§ Exercise objective
Copy out, from the data below, each line in which the word "false" occurs.

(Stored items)
-- ==== Sys2Proof/Tests/Slice0.lean ====
section
/-! SUPPORT. Tests: ill-formed operands refused, code words written out from the spec's tables, the spec's own worked
examples one operation at a time, and for every statement with hypotheses a state that meets them all. -/

namespace Sys2Proof.Tests

open Sys2Proof Sys2Proof.Machine

/-! ### WellFormed: one ill-formed operation for each check -/

theorem test_wf_refuses_scan_below_virtual : (Instr.scan .cur 8 (BitVec.ofInt 13 (-2))).wellFormed = false := by decide

theorem test_wf_refuses_emit_nine : (Instr.emit 9).wellFormed = false := by decide

theorem test_wf_refuses_lookup_mode_nine : (Instr.lookupMode 9).wellFormed = false := by decide

theorem test_wf_refuses_lookup_makeup_zero : (Instr.lookupMakeup .white 0).wellFormed = false := by decide

theorem test_wf_refuses_lookup_makeup_41 : (Instr.lookupMakeup .black 41).wellFormed = false := by decide

theorem test_decode_rejects_ill_formed :
    decode (.internal (.emit 9)) = .reject .operandOutsideContract := by decide

/-! ### Decoding -/

/-- Each bit string, written as 0 and 1 in transmission order, decodes to its operation. -/
abbrev DecodeAs (ctx : CodeContext) (rows : List (List Nat × Instr)) : Prop :=
  ∀ row ∈ rows, decode (.code ctx (row.1.map fun b => b == 1)) = .instr row.2

/-- 40_code_tables R124 and R130, written out bit by bit. -/
theorem test_decode_mode :
    DecodeAs .mode [
    ([0,0,0,1], .p), ([0,0,1], .h), ([1], .v0), ([0,1,1], .vr1), ([0,0,0,0,1,1], .vr2), ([0,0,0,0,0,1,1], .vr3),
    ([0,1,0], .vl1), ([0,0,0,0,1,0], .vl2), ([0,0,0,0,0,1,0], .vl3),
    ([0,0,0,0,0,0,0,0,0,0,0,1,0,0,0,0,0,0,0,0,0,0,0,1], .eofb)] := by
  decide +kernel

/-- 40_code_tables R125, written out bit by bit. -/
theorem test_decode_white_terminating :
    DecodeAs .white [
    ([0,0,1,1,0,1,0,1], .wt0), ([0,0,0,1,1,1], .wt1), ([0,1,1,1], .wt2), ([1,0,0,0], .wt3), ([1,0,1,1], .wt4),
    ([1,1,0,0], .wt5), ([1,1,1,0], .wt6), ([1,1,1,1], .wt7), ([1,0,0,1,1], .wt8), ([1,0,1,0,0], .wt9),
    ([0,0,1,1,1], .wt10), ([0,1,0,0,0], .wt11), ([0,0,1,0,0,0], .wt12), ([0,0,0,0,1,1], .wt13),
    ([1,1,0,1,0,0], .wt14), ([1,1,0,1,0,1], .wt15), ([1,0,1,0,1,0], .wt16), ([1,0,1,0,1,1], .wt17),
    ([0,1,0,0,1,1,1], .wt18), ([0,0,0,1,1,0,0], .wt19), ([0,0,0,1,0,0,0], .wt20), ([0,0,1,0,1,1,1], .wt21),
    ([0,0,0,0,0,1,1], .wt22), ([0,0,0,0,1,0,0], .wt23), ([0,1,0,1,0,0,0], .wt24), ([0,1,0,1,0,1,1], .wt25),
    ([0,0,1,0,0,1,1], .wt26), ([0,1,0,0,1,0,0], .wt27), ([0,0,1,1,0,0,0], .wt28), ([0,0,0,0,0,0,1,0], .wt29),
    ([0,0,0,0,0,0,1,1], .wt30), ([0,0,0,1,1,0,1,0], .wt31), ([0,0,0,1,1,0,1,1], .wt32), ([0,0,0,1,0,0,1,0], .wt33),
    ([0,0,0,1,0,0,1,1], .wt34), ([0,0,0,1,0,1,0,0], .wt35), ([0,0,0,1,0,1,0,1], .wt36), ([0,0,0,1,0,1,1,0], .wt37),
    ([0,0,0,1,0,1,1,1], .wt38), ([0,0,1,0,1,0,0,0], .wt39), ([0,0,1,0,1,0,0,1], .wt40), ([0,0,1,0,1,0,1,0], .wt41),
    ([0,0,1,0,1,0,1,1], .wt42), ([0,0,1,0,1,1,0,0], .wt43), ([0,0,1,0,1,1,0,1], .wt44), ([0,0,0,0,0,1,0,0], .wt45),
    ([0,0,0,0,0,1,0,1], .wt46), ([0,0,0,0,1,0,1,0], .wt47), ([0,0,0,0,1,0,1,1], .wt48), ([0,1,0,1,0,0,1,0], .wt49),
    ([0,1,0,1,0,0,1,1], .wt50), ([0,1,0,1,0,1,0,0], .wt51), ([0,1,0,1,0,1,0,1], .wt52), ([0,0,1,0,0,1,0,0], .wt53),
    ([0,0,1,0,0,1,0,1], .wt54), ([0,1,0,1,1,0,0,0], .wt55), ([0,1,0,1,1,0,0,1], .wt56), ([0,1,0,1,1,0,1,0], .wt57),
    ([0,1,0,1,1,0,1,1], .wt58), ([0,1,0,0,1,0,1,0], .wt59), ([0,1,0,0,1,0,1,1], .wt60), ([0,0,1,1,0,0,1,0], .wt61),
    ([0,0,1,1,0,0,1,1], .wt62), ([0,0,1,1,0,1,0,0], .wt63)] := by
  decide +kernel

/-- 40_code_tables R126, written out bit by bit. -/
theorem test_decode_black_terminating :
    DecodeAs .black [
    ([0,0,0,0,1,1,0,1,1,1], .bt0), ([0,1,0], .bt1), ([1,1], .bt2), ([1,0], .bt3), ([0,1,1], .bt4), ([0,0,1,1], .bt5),
    ([0,0,1,0], .bt6), ([0,0,0,1,1], .bt7), ([0,0,0,1,0,1], .bt8), ([0,0,0,1,0,0], .bt9), ([0,0,0,0,1,0,0], .bt10),
    ([0,0,0,0,1,0,1], .bt11), ([0,0,0,0,1,1,1], .bt12), ([0,0,0,0,0,1,0,0], .bt13), ([0,0,0,0,0,1,1,1], .bt14),
    ([0,0,0,0,1,1,0,0,0], .bt15), ([0,0,0,0,0,1,0,1,1,1], .bt16), ([0,0,0,0,0,1,1,0,0,0], .bt17),
    ([0,0,0,0,0,0,1,0,0,0], .bt18), ([0,0,0,0,1,1,0,0,1,1,1], .bt19), ([0,0,0,0,1,1,0,1,0,0,0], .bt20),
    ([0,0,0,0,1,1,0,1,1,0,0], .bt21), ([0,0,0,0,0,1,1,0,1,1,1], .bt22), ([0,0,0,0,0,1,0,1,0,0,0], .bt23),
    ([0,0,0,0,0,0,1,0,1,1,1], .bt24), ([0,0,0,0,0,0,1,1,0,0,0], .bt25), ([0,0,0,0,1,1,0,0,1,0,1,0], .bt26),
    ([0,0,0,0,1,1,0,0,1,0,1,1], .bt27), ([0,0,0,0,1,1,0,0,1,1,0,0], .bt28), ([0,0,0,0,1,1,0,0,1,1,0,1], .bt29),
    ([0,0,0,0,0,1,1,0,1,0,0,0], .bt30), ([0,0,0,0,0,1,1,0,1,0,0,1], .bt31), ([0,0,0,0,0,1,1,0,1,0,1,0], .bt32),
    ([0,0,0,0,0,1,1,0,1,0,1,1], .bt33), ([0,0,0,0,1,1,0,1,0,0,1,0], .bt34), ([0,0,0,0,1,1,0,1,0,0,1,1], .bt35),
    ([0,0,0,0,1,1,0,1,0,1,0,0], .bt36), ([0,0,0,0,1,1,0,1,0,1,0,1], .bt37), ([0,0,0,0,1,1,0,1,0,1,1,0], .bt38),
    ([0,0,0,0,1,1,0,1,0,1,1,1], .bt39), ([0,0,0,0,0,1,1,0,1,1,0,0], .bt40), ([0,0,0,0,0,1,1,0,1,1,0,1], .bt41),
    ([0,0,0,0,1,1,0,1,1,0,1,0], .bt42), ([0,0,0,0,1,1,0,1,1,0,1,1], .bt43), ([0,0,0,0,0,1,0,1,0,1,0,0], .bt44),
    ([0,0,0,0,0,1,0,1,0,1,0,1], .bt45), ([0,0,0,0,0,1,0,1,0,1,1,0], .bt46), ([0,0,0,0,0,1,0,1,0,1,1,1], .bt47),
    ([0,0,0,0,0,1,1,0,0,1,0,0], .bt48), ([0,0,0,0,0,1,1,0,0,1,0,1], .bt49), ([0,0,0,0,0,1,0,1,0,0,1,0], .bt50),
    ([0,0,0,0,0,1,0,1,0,0,1,1], .bt51), ([0,0,0,0,0,0,1,0,0,1,0,0], .bt52), ([0,0,0,0,0,0,1,1,0,1,1,1], .bt53),
    ([0,0,0,0,0,0,1,1,1,0,0,0], .bt54), ([0,0,0,0,0,0,1,0,0,1,1,1], .bt55), ([0,0,0,0,0,0,1,0,1,0,0,0], .bt56),
    ([0,0,0,0,0,1,0,1,1,0,0,0], .bt57), ([0,0,0,0,0,1,0,1,1,0,0,1], .bt58), ([0,0,0,0,0,0,1,0,1,0,1,1], .bt59),
    ([0,0,0,0,0,0,1,0,1,1,0,0], .bt60), ([0,0,0,0,0,1,0,1,1,0,1,0], .bt61), ([0,0,0,0,0,1,1,0,0,1,1,0], .bt62),
    ([0,0,0,0,0,1,1,0,0,1,1,1], .bt63)] := by
  decide +kernel

/-- 40_code_tables R127 and R129, written out bit by bit. -/
theorem test_decode_white_makeup :
    DecodeAs .white [
    ([1,1,0,1,1], .wm64), ([1,0,0,1,0], .wm128), ([0,1,0,1,1,1], .wm192), ([0,1,1,0,1,1,1], .wm256),
    ([0,0,1,1,0,1,1,0], .wm320), ([0,0,1,1,0,1,1,1], .wm384), ([0,1,1,0,0,1,0,0], .wm448),
    ([0,1,1,0,0,1,0,1], .wm512), ([0,1,1,0,1,0,0,0], .wm576), ([0,1,1,0,0,1,1,1], .wm640),
    ([0,1,1,0,0,1,1,0,0], .wm704), ([0,1,1,0,0,1,1,0,1], .wm768), ([0,1,1,0,1,0,0,1,0], .wm832),
    ([0,1,1,0,1,0,0,1,1], .wm896), ([0,1,1,0,1,0,1,0,0], .wm960), ([0,1,1,0,1,0,1,0,1], .wm1024),
    ([0,1,1,0,1,0,1,1,0], .wm1088), ([0,1,1,0,1,0,1,1,1], .wm1152), ([0,1,1,0,1,1,0,0,0], .wm1216),
    ([0,1,1,0,1,1,0,0,1], .wm1280), ([0,1,1,0,1,1,0,1,0], .wm1344), ([0,1,1,0,1,1,0,1,1], .wm1408),
    ([0,1,0,0,1,1,0,0,0], .wm1472), ([0,1,0,0,1,1,0,0,1], .wm1536), ([0,1,0,0,1,1,0,1,0], .wm1600),
    ([0,1,1,0,0,0], .wm1664), ([0,1,0,0,1,1,0,1,1], .wm1728), ([0,0,0,0,0,0,0,1,0,0,0], .xm1792),
    ([0,0,0,0,0,0,0,1,1,0,0], .xm1856), ([0,0,0,0,0,0,0,1,1,0,1], .xm1920), ([0,0,0,0,0,0,0,1,0,0,1,0], .xm1984),
    ([0,0,0,0,0,0,0,1,0,0,1,1], .xm2048), ([0,0,0,0,0,0,0,1,0,1,0,0], .xm2112), ([0,0,0,0,0,0,0,1,0,1,0,1], .xm2176),
    ([0,0,0,0,0,0,0,1,0,1,1,0], .xm2240), ([0,0,0,0,0,0,0,1,0,1,1,1], .xm2304), ([0,0,0,0,0,0,0,1,1,1,0,0], .xm2368),
    ([0,0,0,0,0,0,0,1,1,1,0,1], .xm2432), ([0,0,0,0,0,0,0,1,1,1,1,0], .xm2496), ([0,0,0,0,0,0,0,1,1,1,1,1], .xm2560)] := by
  decide +kernel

§ Response to the task
theorem test_wf_refuses_scan_below_virtual : (Instr.scan .cur 8 (BitVec.ofInt 13 (-2))).wellFormed = false := by decide
theorem test_wf_refuses_emit_nine : (Instr.emit 9).wellFormed = false := by decide
theorem test_wf_refuses_lookup_mode_nine : (Instr.lookupMode 9).wellFormed = false := by decide
theorem test_wf_refuses_lookup_makeup_zero : (Instr.lookupMakeup .white 0).wellFormed = false := by decide
theorem test_wf_refuses_lookup_makeup_41 : (Instr.lookupMakeup .black 41).wellFormed = false := by decide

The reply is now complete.